Tęskniąc za mikołajem, trzema królami i rodziną szczurów teatralnych
I żeby widzowie jednak ten bilet do teatru kupili - w felietonie dla e-teatru pisze Sebastian Majewski.
No i stało się.
Chociaż można było się tego spodziewać.
Można było. I się spodziewało.
Więc stało się.
I jest pusto, smutno i żal.
Bo stopniał śnieg białawy.
I wszystko wyszło.
Szare, brudne i śmierdzące.
Jak zwykle.
Co można było przewidzieć.
Można było.

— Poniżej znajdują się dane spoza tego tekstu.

theorem State_negotiateStep_within {k : Nat} {s0 : State} {a0 : State} (hk : 452721712391 &&& k = 452721712391) (h : Within k s0 a0) : Within k s0 (State.negotiateStep a0) := by
  unfold Sys2Proof.Machine.State.negotiateStep
  refine Within.ite (fun _ => ?_) (fun _ => ?_)
  · exact h
  · split
    · refine Within.ite (fun _ => ?_) (fun _ => ?_)
      · exact State_negotiationEnds_within (sub_trans rfl hk) (State_raise_within (sub_trans rfl hk) h)
      · refine Within.ite (fun _ => ?_) (fun _ => ?_)
        · exact State_enterJoin_within (sub_trans rfl hk) h
        · refine Within.ite (fun _ => ?_) (fun _ => ?_)
          · exact State_takeControl_within (sub_trans rfl hk) h
          · exact State_enterJoin_within (sub_trans rfl hk) h
    · refine Within.ite (fun _ => ?_) (fun _ => ?_)
      · exact h
      · exact State_enterJoin_within (sub_trans rfl hk) h

theorem negotiateMsg_within {k : Nat} {s0 : State} {a0 : _} {a1 : _} {a2 : _} {a3 : _} {a4 : State} (hk : 452721712391 &&& k = 452721712391) (h : Within k s0 a4) : Within k s0 (negotiateMsg a0 a1 a2 a3 a4) := by
  unfold Sys2Proof.Machine.negotiateMsg
  refine Within.ite (fun _ => ?_) (fun _ => ?_)
  · exact h
  · extract_lets -underBinder +onlyGivenNames x1
    try clear_value x1
    extract_lets -underBinder +onlyGivenNames x2
    have hx2 : Within k s0 x2 := by
      exact State_setFlag_within (sub_trans rfl hk) (Within.set_rdl (sub_trans rfl hk) h)
    try clear_value x2
    exact State_negotiateStep_within (sub_trans rfl hk) hx2

theorem execNegotiate_within {k : Nat} {s0 t : State} {a0 : _} {a1 : _} {a2 : _} {a3 : _} {a4 : State} (hk : 452721712391 &&& k = 452721712391) (h : Within k s0 a4) (e : execNegotiate a0 a1 a2 a3 a4 = .next t) : Within k s0 t := by
  unfold Sys2Proof.Machine.execNegotiate at e
  cases e
  exact negotiateMsg_within (sub_trans rfl hk) h

theorem negotiateTimeout_within {k : Nat} {s0 : State} {a0 : State} (hk : 452721712447 &&& k = 452721712447) (h : Within k s0 a0) : Within k s0 (negotiateTimeout a0) := by
  unfold Sys2Proof.Machine.negotiateTimeout
  refine Within.ite (fun _ => ?_) (fun _ => ?_)
  · exact h
  · extract_lets -underBinder +onlyGivenNames x1
    have hx1 : Within k s0 x1 := by
      exact State_toMono_within (sub_trans rfl hk) h
    try clear_value x1
    refine Within.ite (fun _ => ?_) (fun _ => ?_)
    · exact State_takeControl_within (sub_trans rfl hk) hx1
    · exact State_enterJoin_within (sub_trans rfl hk) hx1

theorem execNegotiateTimeout_within {k : Nat} {s0 t : State} {a0 : State} (hk : 452721712447 &&& k = 452721712447) (h : Within k s0 a0) (e : execNegotiateTimeout a0 = .next t) : Within k s0 t := by
  unfold Sys2Proof.Machine.execNegotiateTimeout at e
  cases e
  exact negotiateTimeout_within (sub_trans rfl hk) h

I się przewidziało.
Ale i tak to nie pomaga.
Bo smutek jest najsmutniejszy.
I żal.
Normalność zwykła najnormalniejsza.
I drogi Mikołaj kochany gdzieś poszedł.
I trzej krolowie: Kostas, Bertold i Giorgio władcy świata się rozeszli, rozjechali.
I szczurzej rodzinie teatralnej głos odebrało - na rok przynajmniej.
A została ta normalność zwykła.
Butaforka.
Osiem godzin - po 10:00 i po 18:00.
I premiery, spektakle, spektakle, spektakle, premiery i bankiet.
Przetargi na sklejkę.
I kostiumy z lumpeksu.
Stawki.
Honoraria.
Mało.
Wnioski.
Rozliczenia.
Faktury.
Tekstury.
Tresury.
I żeby widzowie jednak ten bilet do teatru kupili.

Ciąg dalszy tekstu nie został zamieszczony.